The bill’s sponsors say it is more about defending states’ rights and sovereignty from an over-reaching federal government than about guns. "I think states have got to stand up or else most of their rights are going to be buffaloed by the administration and by Congress," said Republican Texas state Rep. Leo Berman, one of the bill’s chief sponsors. "It deals with firearms and ammunition, which raises eyebrows, but it's more of a 10th Amendment bill than a Second Amendment bill," added Andy Kuchera, his legislative director. "Sovereignty is a big issue right now."
The proposed law would do two things according to Berman: "It tests our sovereignty in relationship to the federal government, and it would attract new small gun manufacturers to the state to manufacture certain types of weapons and ammunition that are only used in intrastate commerce." He also noted that his bill is aimed at helping “mom and pop” businesses that deal with firearms, ammunition or accessories.
The text of the proposed legislation is very similar to the law passed in Montana, which takes effect October 1 of this year. The bill cites the U.S. Constitution's Ninth and 10th Amendments, which state that the enumeration of certain rights in the Constitution do not deny others retained by the people, and that those powers not delegated to the federal government are reserved by the states or the people. According to the bill: "The guaranty of those rights is a matter of contract between the state and people of Texas and the United States dating from the time Texas became a state." The bill also references the Second Amendment and the Texas Constitution which "clearly secures to Texas citizens the right to keep and bear arms."
If passed, the law is almost certain to end up tested in court. The U.S. Supreme Court ruled against California’s medical marijuana in 2005 claiming that since it was indistinguishable from other marijuana, the feds have the power to enforce anti-drug laws in the state. This case, however, could be different. Firearms that would fall under the proposed bill must be stamped with the words “Made in Texas,” making them easily distinguishable from other guns. Another case that has been cited as relevant to the bill is Wickard v. Filburn, where the U.S. Supreme Court ruled against a farmer who was fined for growing too much wheat. The argument was that wheat he grew and consumed himself would lead to decreased wheat sales in other states, so it falls under federal jurisdiction because of the interstate commerce clause.
Under the proposed bill, as soon as somebody notifies the Texas Attorney General that he intends to manufacture or sell guns without a federal permit, he is required to seek a ruling from a federal court making sure it is legal. However, Montana’s law is likely to be tested before the Texas bill, which is still in the legislature. The legal battles will be waged by the Montana Shooting Sports Association, which drafted the original bill. The National Rifle Association has also expressed support for the state legislative measures, and gun supporters and champions of states’ rights have applauded the efforts across America.

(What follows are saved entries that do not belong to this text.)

-- ==== Sys2Proof/Machine/Flags.lean ====
section
/-! DEFINITION. The ALU with its flag computation (`spec/43_alu.md` R120 to R126) and the condition logic shared by
jumps and conditional moves (`spec/41_moves_and_conditions.md` R90). -/

namespace Sys2Proof.Machine

/-! ## Word arithmetic (R121 to R124) -/

/-- `sign(v)`: bit 63 (R5). -/
def sign (v : Word) : Bool := v.msb

/-- `neg64(v) = ((v XOR (2^64-1)) + 1) mod 2^64`, the document's twosComplementNegate (R5). -/
def neg64 (v : Word) : Word := (v ^^^ BitVec.allOnes 64) + 1

/-- `toSigned64(u)` (R124). -/
def toSigned64 (u : Word) : Int := if u.toNat < 2 ^ 63 then (u.toNat : Int) else (u.toNat : Int) - 2 ^ 64

/-- `toUnsigned64(s)`: `s mod 2^64` (R5, R124). -/
def toUnsigned64 (x : Int) : Word := BitVec.ofInt 64 x

/-- `addOverflowing(p, q)` (R122): the wrapped sum, and whether two operands of one sign gave a result of the other. -/
def addOverflowing (p q : Word) : Word × Bool :=
  (p + q, (sign p == sign q) && (sign (p + q) != sign p))

/-- `subOverflowing(p, q)` (R123): the addition of the negated subtrahend, flag included. For the subtrahend `2^63`
the flag is the sign of `p`, the opposite of true signed overflow (conflict C5). -/
def subOverflowing (p q : Word) : Word × Bool := addOverflowing p (neg64 q)

/-! ## The ALU (R120, R125, R126) -/

/-- The four functions of opcode 6. -/
inductive AluFn where
  | add | sub | and | xor
  deriving DecidableEq, Repr

/-- Result and overflow of R120's table: `a` is the source `x[rA]`, `b` the destination `x[rB]`, the left operand. -/
def aluResult (fn : AluFn) (a b : Word) : Word × Bool :=
  match fn with
  | .add => addOverflowing b a
  | .sub => subOverflowing b a
  | .and => (b &&& a, false)
  | .xor => (b ^^^ a, false)

/-- The flags a result writes (R126). -/
def resultFlags (r : Word) (overflow : Bool) : Flags :=
  { OF := overflow, SF := sign r, ZF := r == 0 }

/-- The flags an ALU function writes. -/
def aluFlags (fn : AluFn) (a b : Word) : Flags :=
  resultFlags (aluResult fn a b).1 (aluResult fn a b).2

/-! ## The condition logic (R90) -/

/-- The rows of the condition table, function codes 0 to 6. -/
inductive CondFn where
  | always | le | l | e | ne | ge | g
  deriving DecidableEq, Repr

/-- `Cond(ifun)` over the flags before the step. `ge` is the document's formula with its `ZF or`. -/
def condHolds (c : CondFn) (f : Flags) : Bool :=
  match c with
  | .always => true
  | .le => f.ZF || (f.SF != f.OF)
  | .l  => f.SF != f.OF
  | .e  => f.ZF
  | .ne => !f.ZF
  | .ge => f.ZF || (f.SF == f.OF)
  | .g  => !f.ZF && (f.SF == f.OF)

end Sys2Proof.Machine
end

Other states are also considering similar bills of their own. Tennessee, South Carolina, and Alaska have all introduced similar legislation. The House in Alaska has already given the thumbs up. Utah may do so at the next legislative session. "It is part of the populist state-sovereignty movement, the sense there is so much power in Washington," says Stephen P. Halbrook, the Virginia lawyer who successfully argued against the D.C. gun ban before the Supreme Court. "It is a grass-roots thing."
Texas has always been a fiercely independent state. Controversy erupted recently when Republican Gov. Rick Perry used the word "secession." A bill in the state’s legislature called on the federal government to “cease and desist” in imposing unconstitutional regulations on Texas citizens. Right now the bill is pending in the House Committee on Public Safety. And though the bill may not make it to a vote in this legislative session as it winds down, it has found wide support.
No matter what happens in court, these state legislatures are taking important steps to fulfill their responsibilities. States must protect the rights of their citizens — especially when the federal government refuses to do so. The interstate commerce clause has been taken to extremes by a federal government that refuses to acknowledge limits on its power despite the clearly worded contract known as the Constitution. When a party to a contract refuses to live up to its end of the deal, the other party must take steps to ensure that the contract is upheld.